ABOUT THIS TASK: Each entry has to be copied exactly, with nothing missed.

(Items from a dataset)
== Segment start ==

-- ==== Sys2Proof/Machine/Nvme.lean ====
section
/-!
DEFINITION. The commands of the NVMe service (R302 to R337): doorbells and fetch, range locks and staging, queues, admin
and I/O commands, power states and resets. The firmware commands stand in Firmware.lean.
-/
namespace Sys2Proof.Machine

/-! ### Doorbells and fetch -/

/-- A doorbell in PS3 returns the function to its most recent operational state (R332). -/
def State.psWake (s : State) (f : Nat) : State :=
  let x := s.fn f
  if x.ps = 3 then s.setFn f { x with ps := x.lastOp } else s

/-- SQ_DOORBELL: a new tail; an invalid queue or value raises the error event (R305). -/
def State.doSqDoorbell (s : State) (f q tail : Nat) : State :=
  let x := s.fn f
  if !x.en then s
  else match x.sqs.find? (fun e => decide (e.1 = q)) with
  | none => s.aen f 0x010000
  | some e =>
    if e.2.size ≤ tail then s.aen f 0x010100
    else (s.setFn f { x with sqs := x.sqs.map (fun y => if y.1 = q then (q, { y.2 with tail := tail }) else y) }).psWake f

/-- CQ_HEAD_DOORBELL: completion entries are consumed (book 7, R347). -/
def State.doCqHeadDoorbell (s : State) (f q head : Nat) : State :=
  let x := s.fn f
  if !x.en then s
  else match x.cqs.find? (fun e => decide (e.1 = q)) with
  | none => s.aen f 0x010000
  | some e =>
    if e.2.size ≤ head then s.aen f 0x010100
    else (s.setFn f { x with cqs := x.cqs.map (fun y => if y.1 = q then (q, { y.2 with head := head }) else y) }).psWake f

/-- Submission queues of a function from which a command may be fetched (R304, R306, R324, R331, R336). -/
def State.sqReady (s : State) (f : Nat) : List (Nat × SqSt) :=
  let x := s.fn f
  if !x.rdy || decide (s.level ≠ 4) || decide (x.ps = 3) || decide (s.cmdMax ≤ s.fnInfl f) then []
  else x.sqs.filter (fun e => decide (e.2.head ≠ e.2.tail) && !e.2.stalled &&
    (if e.1 = 0 then !s.on R.NVC_STAT_ADMIN_PAUSE else !s.nvm.ioPause))

/-- The next queue number in rotation after `n`. -/
def rotNext (n : Nat) (qs : List Nat) : Option Nat :=
  match qs.filter (fun q => decide (n < q)) with
  | q :: m => some (m.foldl min q)
  | [] => match qs with
    | q :: m => some (m.foldl min q)
    | [] => none

/-- The arbitration of CC.AMS within a function (R305): round robin over all queues, or the admin queue, then urgent
queues, then the weighted classes while they have credits left; the queue and the credits that remain. -/
def sqArbitrate (x : FnSt) (ready : List (Nat × SqSt)) : Option (Nat × List Nat) :=
  let ids := ready.map (·.1)
  if 0 < x.burst ∧ ids.contains x.next then some (x.next, x.wrr)
  else if !x.ams then (rotNext x.next ids).map (fun q => (q, x.wrr))
  else if ids.contains 0 then some (0, x.wrr)
  else
    let cls := fun (p : Nat) => (ready.filter (fun e => decide (e.2.prio = p))).map (·.1)
    match rotNext x.next (cls 0) with
    | some q => some (q, x.wrr)
    | none =>
      let w := x.feat 0x01 0
      let full := [bits w 24 8 + 1, bits w 16 8 + 1, bits w 8 8 + 1]
      let go := fun (c : List Nat) => (List.range 3).findSome? (fun i =>
        if c.getD i 0 = 0 then none else (rotNext x.next (cls (i + 1))).map (fun q => (q, c.set i (c.getD i 0 - 1))))
      match go x.wrr with
      | some r => some r
      | none => go full

/-- The lowest free tag. [DESIGN CHOICE, unsafe: log 104] -/
def State.freeTag (s : State) : Nat :=
  ((List.range (s.nvm.cmds.length + 1)).find? (fun t => !s.nvm.cmds.any (fun e => decide (e.1 = t)))).getD 0

/-- The opcodes implemented (Table 10-2); any other completes with Invalid Command Opcode (R307). [PRESUMED, unsafe: log 110] -/
def adminOpcodes : List Nat :=
  [0x00, 0x01, 0x02, 0x04, 0x05, 0x06, 0x08, 0x09, 0x0A, 0x0C, 0x0D, 0x10, 0x11, 0x15, 0x80, 0x84]
def nvmOpcodes : List Nat := [0x00, 0x01, 0x02, 0x04, 0x05, 0x08, 0x09, 0x0C]

/-- COMMAND_FETCH: the engine takes the next function in rotation that has a command ready, then a queue by the function's
arbitration, up to the burst, and gives the command a tag (R304, R305). The operands are what the queue's entry holds.
[DEDUCED, unsafe: log 232] -/
def State.doCommandFetch (s : State) (opc cid nsid slba nlb : Nat) : State :=
  if s.nvm.stopped || decide (16384 ≤ s.nvm.cmds.length) then s
  else
    let fs := s.fnIds.filter (fun f => decide (s.sqReady f ≠ []))
    let f? := if fs.contains s.nvm.rr && decide (0 < (s.fn s.nvm.rr).burst) then some s.nvm.rr else rotNext s.nvm.rr fs
    match f? with
    | none => s
    | some f =>
      let x := s.fn f
      match sqArbitrate x (s.sqReady f) with
      | none => s
      | some (q, wrr) =>
        let ab := bits (x.feat 0x01 0) 0 3
        let left := if 0 < x.burst ∧ x.next = q then x.burst - 1 else (if ab = 7 then 16384 else 2 ^ ab) - 1
        let sqs := x.sqs.map (fun e => if e.1 = q then (q, { e.2 with head := (e.2.head + 1) % e.2.size }) else e)
        let t := s.freeTag
        let c : CmdSt :=
          { fn := f, sq := q, cid := cid, opc := opc, nsid := nsid, slba := slba, nlb := nlb, order := s.nvm.order,
            wseq := 0, wt := false, data := [], md := [], prot := [], need := [], got := [], begun := false, stgs := [],
            ranges := [], stage := .fetched, args := [], att := (s.ns nsid).ctrls.contains f,
            cq := (match x.sqs.find? (fun e => decide (e.1 = q)) with | some e => e.2.cq | none => 0) }
        let s := s.setFn f { x with sqs := sqs, next := q, burst := left, wrr := wrr }
        let s := { s with nvm := { s.nvm with cmds := s.nvm.cmds ++ [(t, c)], order := s.nvm.order + 1, rr := f } }
        if (if q = 0 then adminOpcodes else nvmOpcodes).contains opc then s.nvmRefresh else s.nvmRefresh.nvmFinish t 0 1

== Segment end ==

TASK RESULT:
-- ==== Sys2Proof/Machine/Nvme.lean ====
section
/-!
DEFINITION. The commands of the NVMe service (R302 to R337): doorbells and fetch, range locks and staging, queues, admin
and I/O commands, power states and resets. The firmware commands stand in Firmware.lean.
-/
namespace Sys2Proof.Machine

/-! ### Doorbells and fetch -/

/-- A doorbell in PS3 returns the function to its most recent operational state (R332). -/
def State.psWake (s : State) (f : Nat) : State :=
  let x := s.fn f
  if x.ps = 3 then s.setFn f { x with ps := x.lastOp } else s

/-- SQ_DOORBELL: a new tail; an invalid queue or value raises the error event (R305). -/
def State.doSqDoorbell (s : State) (f q tail : Nat) : State :=
  let x := s.fn f
  if !x.en then s
  else match x.sqs.find? (fun e => decide (e.1 = q)) with
  | none => s.aen f 0x010000
  | some e =>
    if e.2.size ≤ tail then s.aen f 0x010100
    else (s.setFn f { x with sqs := x.sqs.map (fun y => if y.1 = q then (q, { y.2 with tail := tail }) else y) }).psWake f

/-- CQ_HEAD_DOORBELL: completion entries are consumed (book 7, R347). -/
def State.doCqHeadDoorbell (s : State) (f q head : Nat) : State :=
  let x := s.fn f
  if !x.en then s
  else match x.cqs.find? (fun e => decide (e.1 = q)) with
  | none => s.aen f 0x010000
  | some e =>
    if e.2.size ≤ head then s.aen f 0x010100
    else (s.setFn f { x with cqs := x.cqs.map (fun y => if y.1 = q then (q, { y.2 with head := head }) else y) }).psWake f

/-- Submission queues of a function from which a command may be fetched (R304, R306, R324, R331, R336). -/
def State.sqReady (s : State) (f : Nat) : List (Nat × SqSt) :=
  let x := s.fn f
  if !x.rdy || decide (s.level ≠ 4) || decide (x.ps = 3) || decide (s.cmdMax ≤ s.fnInfl f) then []
  else x.sqs.filter (fun e => decide (e.2.head ≠ e.2.tail) && !e.2.stalled &&
    (if e.1 = 0 then !s.on R.NVC_STAT_ADMIN_PAUSE else !s.nvm.ioPause))

/-- The next queue number in rotation after `n`. -/
def rotNext (n : Nat) (qs : List Nat) : Option Nat :=
  match qs.filter (fun q => decide (n < q)) with
  | q :: m => some (m.foldl min q)
  | [] => match qs with
    | q :: m => some (m.foldl min q)
    | [] => none

/-- The arbitration of CC.AMS within a function (R305): round robin over all queues, or the admin queue, then urgent
queues, then the weighted classes while they have credits left; the queue and the credits that remain. -/
def sqArbitrate (x : FnSt) (ready : List (Nat × SqSt)) : Option (Nat × List Nat) :=
  let ids := ready.map (·.1)
  if 0 < x.burst ∧ ids.contains x.next then some (x.next, x.wrr)
  else if !x.ams then (rotNext x.next ids).map (fun q => (q, x.wrr))
  else if ids.contains 0 then some (0, x.wrr)
  else
    let cls := fun (p : Nat) => (ready.filter (fun e => decide (e.2.prio = p))).map (·.1)
    match rotNext x.next (cls 0) with
    | some q => some (q, x.wrr)
    | none =>
      let w := x.feat 0x01 0
      let full := [bits w 24 8 + 1, bits w 16 8 + 1, bits w 8 8 + 1]
      let go := fun (c : List Nat) => (List.range 3).findSome? (fun i =>
        if c.getD i 0 = 0 then none else (rotNext x.next (cls (i + 1))).map (fun q => (q, c.set i (c.getD i 0 - 1))))
      match go x.wrr with
      | some r => some r
      | none => go full

/-- The lowest free tag. [DESIGN CHOICE, unsafe: log 104] -/
def State.freeTag (s : State) : Nat :=
  ((List.range (s.nvm.cmds.length + 1)).find? (fun t => !s.nvm.cmds.any (fun e => decide (e.1 = t)))).getD 0

/-- The opcodes implemented (Table 10-2); any other completes with Invalid Command Opcode (R307). [PRESUMED, unsafe: log 110] -/
def adminOpcodes : List Nat :=
  [0x00, 0x01, 0x02, 0x04, 0x05, 0x06, 0x08, 0x09, 0x0A, 0x0C, 0x0D, 0x10, 0x11, 0x15, 0x80, 0x84]
def nvmOpcodes : List Nat := [0x00, 0x01, 0x02, 0x04, 0x05, 0x08, 0x09, 0x0C]

/-- COMMAND_FETCH: the engine takes the next function in rotation that has a command ready, then a queue by the function's
arbitration, up to the burst, and gives the command a tag (R304, R305). The operands are what the queue's entry holds.
[DEDUCED, unsafe: log 232] -/
def State.doCommandFetch (s : State) (opc cid nsid slba nlb : Nat) : State :=
  if s.nvm.stopped || decide (16384 ≤ s.nvm.cmds.length) then s
  else
    let fs := s.fnIds.filter (fun f => decide (s.sqReady f ≠ []))
    let f? := if fs.contains s.nvm.rr && decide (0 < (s.fn s.nvm.rr).burst) then some s.nvm.rr else rotNext s.nvm.rr fs
    match f? with
    | none => s
    | some f =>
      let x := s.fn f
      match sqArbitrate x (s.sqReady f) with
      | none => s
      | some (q, wrr) =>
        let ab := bits (x.feat 0x01 0) 0 3
        let left := if 0 < x.burst ∧ x.next = q then x.burst - 1 else (if ab = 7 then 16384 else 2 ^ ab) - 1
        let sqs := x.sqs.map (fun e => if e.1 = q then (q, { e.2 with head := (e.2.head + 1) % e.2.size }) else e)
        let t := s.freeTag
        let c : CmdSt :=
          { fn := f, sq := q, cid := cid, opc := opc, nsid := nsid, slba := slba, nlb := nlb, order := s.nvm.order,
            wseq := 0, wt := false, data := [], md := [], prot := [], need := [], got := [], begun := false, stgs := [],
            ranges := [], stage := .fetched, args := [], att := (s.ns nsid).ctrls.contains f,
            cq := (match x.sqs.find? (fun e => decide (e.1 = q)) with | some e => e.2.cq | none => 0) }
        let s := s.setFn f { x with sqs := sqs, next := q, burst := left, wrr := wrr }
        let s := { s with nvm := { s.nvm with cmds := s.nvm.cmds ++ [(t, c)], order := s.nvm.order + 1, rr := f } }
        if (if q = 0 then adminOpcodes else nvmOpcodes).contains opc then s.nvmRefresh else s.nvmRefresh.nvmFinish t 0 1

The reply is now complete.